Partitioning and grouping in Hive

Contents

Overview

  • Understand the meaning of partitioning and grouping in Hive in detail.
  • We will see, how to create partitions and cubes on the Hive.

Introduction

You may have seen an encyclopedia in your school or university library. It is a set of books that will give you information about almost anything. Do you know what is the best of the encyclopedia?

partitioning-vs-bucketing-in-apache-hive-2850988

Yes, you guessed it correctly. The words are arranged alphabetically. For instance, has a word in mind “Pyramids”. You will go directly to pick up the book with the title "P". You don't have to look for that in other books. Can you imagine how difficult the task of looking for a single book would be if they were stored in no order?

Here, storing words alphabetically represents indexing, but using a different location for words that start with the same character is known as grouping.

There are similar types of storage techniques, as partitions and groupings, in Apache Hive so we can get faster results for search queries. In this article, we will see what partition and grouping is, and when to use which.

Table of Contents

  1. What is partitioning?
  2. When to use partitioning?
  3. What is grouping?
  4. When to use grouping?

What is partitioning?

Apache Hive allows us to organize the table in multiple partitions where we can group the same type of data.

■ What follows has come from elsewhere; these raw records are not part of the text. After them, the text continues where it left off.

/-- New locals are part of a reception. -/
theorem Received.engine (rx : Rx) (s : State) (e : Engine) : Received rx s { s with engine := e } :=
  ⟨rfl, rfl, rfl, rfl, rfl, rfl, fun _ => rfl, fun _ => rfl, fun _ _ => rfl, fun _ => rfl, id, id,
    [], by simp, by simp⟩

/-! ### Its parts -/

theorem Rx.fits_iff (rx : Rx) (n : Nat) :
    rx.fits n = true ↔ n ≤ Config.maxData ∧ rx.written + n ≤ rx.buf.capacity := by
  simp [Rx.fits]

/-- Data that fits is placed inside the buffer (20_memory.md R85). -/
theorem placeData_received {rx : Rx} {d : List Byte} (h : rx.fits d.length = true) (s : State) :
    Received rx s (placeData rx d s) := by
  have hf := (rx.fits_iff d.length).mp h
  have hout : ∀ a, a < rx.buf.base ∨ rx.buf.base + rx.buf.capacity ≤ a →
      Memory.read (Memory.writeBytes s.mem (rx.buf.base + rx.written) d) a = Memory.read s.mem a := by
    intro a ha
    exact Memory.read_writeBytes_outside _ _ (by omega)
  unfold placeData
  split
  · exact ⟨rfl, rfl, rfl, rfl, rfl, rfl, fun _ => rfl, fun _ => rfl, fun _ _ => rfl, fun _ => rfl, id,
      fun w => Memory.wf_writeBytes w _ _, [], by simp, by simp⟩
  · next hc =>
    exact ⟨rfl, rfl, rfl, rfl, rfl, rfl, fun _ => rfl, fun _ => rfl, hout,
      fun c => (nomatch hc.symm.trans c), fun w => Memory.wf_writeBytes w _ _, id, [], by simp, by simp⟩
  · next hc =>
    exact ⟨rfl, rfl, rfl, rfl, rfl, rfl, fun _ => rfl, fun _ => rfl, hout,
      fun c => (nomatch hc.symm.trans c), fun w => Memory.wf_writeBytes w _ _, id, [], by simp, by simp⟩

/-- Forgetting stays inside the buffer. -/
theorem forgetRest_received (rx : Rx) (s : State) : Received rx s (forgetRest rx s) := by
  have hout : ∀ a, a < rx.buf.base ∨ rx.buf.base + rx.buf.capacity ≤ a →
      Memory.read (Memory.forget s.mem (rx.buf.base + rx.written) (rx.buf.base + rx.buf.capacity)) a
        = Memory.read s.mem a := by
    intro a ha
    exact Memory.read_forget_outside _ (by omega)
  unfold forgetRest
  split
  · exact Received.refl rx s
  · next hc =>
    exact ⟨rfl, rfl, rfl, rfl, rfl, rfl, fun _ => rfl, fun _ => rfl, hout,
      fun c => (nomatch hc.symm.trans c), fun w => Memory.wf_forget w _ _, id, [], by simp, by simp⟩
  · next hc =>
    exact ⟨rfl, rfl, rfl, rfl, rfl, rfl, fun _ => rfl, fun _ => rfl, hout,
      fun c => (nomatch hc.symm.trans c), fun w => Memory.wf_forget w _ _, id, [], by simp, by simp⟩

/-- A part of a reception has ended in `r`: it changed what a reception can change, and where it waits it is still
the same reception, within its capacity. -/
def RxResult (rx : Rx) (s : State) (r : Ran Value) : Prop :=
  Received rx s r.state ∧
  ∀ t, r = .waiting t → ∃ rx', t.engine = .receiving rx' ∧ SameReception rx rx' ∧
    rx'.written ≤ rx.buf.capacity

theorem RxResult.of_received {rx : Rx} {s t : State} {r : Ran Value} (h : Received rx s t)
    (k : RxResult rx t r) : RxResult rx s r :=
  ⟨h.trans k.1, k.2⟩

theorem RxResult.congr {rx rx' : Rx} {s : State} {r : Ran Value} (e : SameReception rx rx')
    (h : RxResult rx' s r) : RxResult rx s r := by
  refine ⟨h.1.congr e, fun t ht => ?_⟩
  obtain ⟨x, h1, h2, h3⟩ := h.2 t ht
  exact ⟨x, h1, ⟨h2.1.trans e.1, h2.2.trans e.2⟩, by rw [← e.2]; exact h3⟩

theorem failReception_result (e : Err) (rx : Rx) (s : State) : RxResult rx s (failReception e rx s) :=
  ⟨forgetRest_received rx s, fun t ht => by cases ht⟩

/-- All `conclude` does. -/
theorem conclude_result (rx : Rx) (out : Value) (s : State) : RxResult rx s (conclude rx out s) := by
  unfold conclude
  split
  · exact ⟨Received.refl rx s, fun t ht => by cases ht⟩
  · next hc =>
    split
    · exact ⟨⟨rfl, rfl, rfl, rfl, rfl, rfl, fun c => (nomatch hc.symm.trans c), fun _ => rfl, fun _ _ => rfl,
        fun _ => rfl, id, id, [], by simp [Ran.state], by simp⟩, fun t ht => by cases ht⟩
    · exact failReception_result _ rx s
  · next hc =>
    split
    · exact ⟨⟨rfl, rfl, rfl, rfl, rfl, rfl, fun c => (nomatch hc.symm.trans c),
        fun c => absurd hc c, fun _ _ => rfl,
        fun _ => rfl, id, id, [], by simp [Ran.state], by simp⟩, fun t ht => by cases ht⟩
    · exact failReception_result _ rx s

Used to distribute the load horizontally. Let's understand with an example:

Suppose we have to create a table in the hive containing the product details for a fashion ecommerce company. It has the following columns:

screenshot-from-2020-11-03-02-39-29-4664491

Now, the first filter most customers use is Gender, then select categories like Shirt, its size and color. Let's see how to create the partitions for this example.

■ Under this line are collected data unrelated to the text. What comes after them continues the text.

/-! ### One step: the codec (95_test_vectors.md 2.1, 2.2) -/

theorem test_encodePcb :
    after (exec (.encodePcb (.r true .other)) (idle [])) = some (endState (idle []) (.ok (.byte 0x92))) := by
  decide +kernel

theorem test_decodePcb_ignores_low_bits :
    after (exec (.decodePcb 0x1F) (idle [])) = some (endState (idle []) (.ok (.pcb (.i false false)))) := by
  decide +kernel

theorem test_decodePcb_bad :
    after (exec (.decodePcb 0xA0) (idle [])) = some (endState (idle []) (.err .badPcb)) := by decide +kernel

theorem test_checksum_of_123456789 :
    after (exec (.checksum [] [0x31, 0x32, 0x33, 0x34, 0x35, 0x36, 0x37, 0x38, 0x39]) (idle [])) =
      some (endState (idle []) (.ok (.crc 0x906E [0x6E, 0x90]))) := by decide +kernel

/-! ### One step: the link (95_test_vectors.md 2.4 to 2.7) -/

/-- V-WT-1, V-WT-3. -/
theorem test_waits :
    (after (exec .waitPoll (idle []))).map State.trace = some [.delay 1000] ∧
    (after (exec .waitGuard (idle []))).map State.trace = some [.delay 10] := by decide +kernel

/-- V-RS-1. -/
theorem test_resync :
    (after (exec .resync { idle [.ok [], .ok [0xA5, 0xE0, 0x00], .ok [0x3F, 0x19]] with
      txSeq := true, rxSeq := true })).map (fun s => (s.result, s.txSeq, s.rxSeq, s.trace)) =
    some (some (.ok .unit), false, false,
      [.busWrite 0x48 [0x5A, 0xC0, 0x00, 0xFF, 0xFC] .ok, .delay 10, .busRead 0x48 3 (.ok [0xA5, 0xE0, 0x00]),
       .delay 10, .busRead 0x48 2 (.ok [0x3F, 0x19])]) := by decide +kernel

/-- V-RS-5: the write is refused three times. -/
theorem test_resync_write_timeout :
    (after (exec .resync (idle (nacks 3)))).map (fun s => (s.result, s.trace)) =
    some (some (.err .timeout),
      [.busWrite 0x48 [0x5A, 0xC0, 0x00, 0xFF, 0xFC] (.fail .addrNack), .delay 1000,
       .busWrite 0x48 [0x5A, 0xC0, 0x00, 0xFF, 0xFC] (.fail .addrNack), .delay 1000,
       .busWrite 0x48 [0x5A, 0xC0, 0x00, 0xFF, 0xFC] (.fail .addrNack)]) := by decide +kernel

/-- V-RN-1: the fields of V-ATR-1. -/
theorem test_resetNegotiate :
    (after (exec (.resetNegotiate ⟨0, 64⟩)
      (idle [.ok [], .ok [0xA5, 0xEF, 0x1C], .ok (vAtr1 ++ [0x23, 0x63])]))).map (fun s => (s.atr, s.trace.head?)) =
    some ({ pver := 0, vid := #v[1, 2, 3, 4, 5], bwt := 1000, ifsc := 254, plid := 2, mcf := 400, config := 0,
            mpot := 1, segt := 250, wut := 1000, hist := .ofList [1, 2, 3] },
      some (.busWrite 0x48 [0x5A, 0xCF, 0x00, 0x37, 0x7F] .ok)) := by decide +kernel

/-- V-RN-3: an empty payload gives the defaults. -/
theorem test_resetNegotiate_malformed :
    (after (exec (.resetNegotiate ⟨0, 64⟩) (idle [.ok [], .ok [0xA5, 0xEF, 0x00], .ok [0xF7, 0x9A]]))).map
      State.result = some (some (.ok (.atr a1))) := by decide +kernel

/-! ### One step: reception (95_test_vectors.md 2.8) -/

/-- V-RX-6: three chained blocks, two acknowledgments. -/
theorem test_receive_chain :
    (after (exec (.receive ⟨0, 64⟩) (idle [.ok [0xA5, 0x20, 0x02], .ok [0x11, 0x22, 0x55, 0xB7], .ok [],
      .ok [0xA5, 0x60, 0x01], .ok [0x33, 0x39, 0x2F], .ok [],
      .ok [0xA5, 0x00, 0x03], .ok [0x44, 0x90, 0x00, 0x4D, 0x3A]]))).map
      (fun s => (s.result, s.rxSeq, s.mem)) =
    some (some (.ok (.data 6)), true,
      [(0, 0x11), (1, 0x22), (2, 0x33), (3, 0x44), (4, 0x90), (5, 0x00)]) := by decide +kernel

/-- V-RX-4: the rescaled budget lets the seventh header read succeed. -/
theorem test_receive_wtx :
    (after (exec (.receive ⟨0, 64⟩) (idle (nacks 3 ++ [.ok [0xA5, 0xC3, 0x01], .ok [0x02, 0x80, 0xEF], .ok []] ++
      nacks 6 ++ [.ok [0xA5, 0x00, 0x02], .ok [0x90, 0x00, 0x02, 0xAF]])))).map
      (fun s => (s.result, s.mem)) = some (some (.ok (.data 2)), [(0, 0x90), (1, 0x00)]) := by decide +kernel

/-- The frames with their data, in a reception: the acknowledgment of a chained block is V-RX-6's, the echo
V-RX-4's. -/
theorem test_frames_in_reception :
    (after (exec (.iBlock false true [0x11, 0x22]) (receiving .receive [.ok []]))).map State.trace =
      some [.busWrite 0x48 [0x5A, 0x90, 0x00, 0x08, 0x2F] .ok] ∧
    (after (exec (.sWtxRequest [0x02]) (receiving .receive [.ok []]))).map (fun s => (s.trace, s.engine)) =
      some ([.busWrite 0x48 [0x5A, 0xE3, 0x01, 0x02, 0x69, 0x29] .ok],
        .receiving { rx .receive with budget := 7 }) := by decide +kernel

/-- V-RX-13: a mismatch is logged and the block taken. -/
theorem test_receive_mismatch :
    (after (exec (.iBlock true false [0x90, 0x00]) (receiving .receive []))).map
      (fun s => (s.result, s.rxSeq, s.trace)) =
    some (some (.ok (.data 4)), true, [.seqMismatch false true]) := by decide +kernel

/-- V-RX-11, V-RX-12, V-RX-14: the other frames of a reception. -/
theorem test_frames_that_end_a_reception :
    (after (exec (.rNone false []) (receiving .receive []))).map State.result = some (some (.err .badPcb)) ∧
    (after (exec (.rChecksum false []) (receiving .receive []))).map State.result = some (some (.err .badPcb)) ∧
    (after (exec (.rOther true []) (receiving .receive []))).map State.result = some (some (.err .badPcb)) ∧
    (after (exec (.sAbortRequest []) (receiving .receive []))).map State.result =
      some (some (.ok (.sBlock .abortRequest 2 0))) ∧
    (after (exec (.sWtxRequest [1, 2]) (receiving .receive []))).map State.result = some (some (.err .badPcb)) := by
  decide +kernel

/-! ### One step: the sender (95_test_vectors.md 2.9) and refusals (2.10) -/

theorem test_sopen :
    after (exec (.sopen 4) (idle [])) = some (endState (sending (fresh 4) []) (.ok .unit)) := by decide +kernel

CREATE TABLE products ( product_id string,
                        brand      string,
                        size       string,
                        discount   float,
                        price      float )
PARTITIONED BY (gender string,
                category string,
                color string);

Now, the hive will store the data in the directory structure as:

/user/hive/warehouse/mytable/gender=male/category=shoes/color=black

screenshot-from-2020-11-11-14-45-38-9488485

Data partitioning gives us performance benefits and also helps us organize data. Now, let's see when to use partition in hive.

When to use partitioning?

  • When the column with a high search query has a low cardinality. For instance, if you create a partition with the country name, a maximum of 195 partitions and the hive will be able to manage this many directories.
  • Secondly, do not partition columns with very high cardinality. For instance, Product ID, timestamp and price because it will create millions of directories that will be impossible for the hive to manage.
  • It is effective when the data volume on each partition is not very high. For instance, if you have the airline data and want to calculate the total number of flights in one day. Then, the result will take longer to calculate over the partition “Dubai”, since it has one of the busiest airports in the world, while for a country like “Albania” will return results faster.

What is grouping?

In the example above, we know that we cannot partition on the column price because its data type is float and there are an infinite number of possible unique prices.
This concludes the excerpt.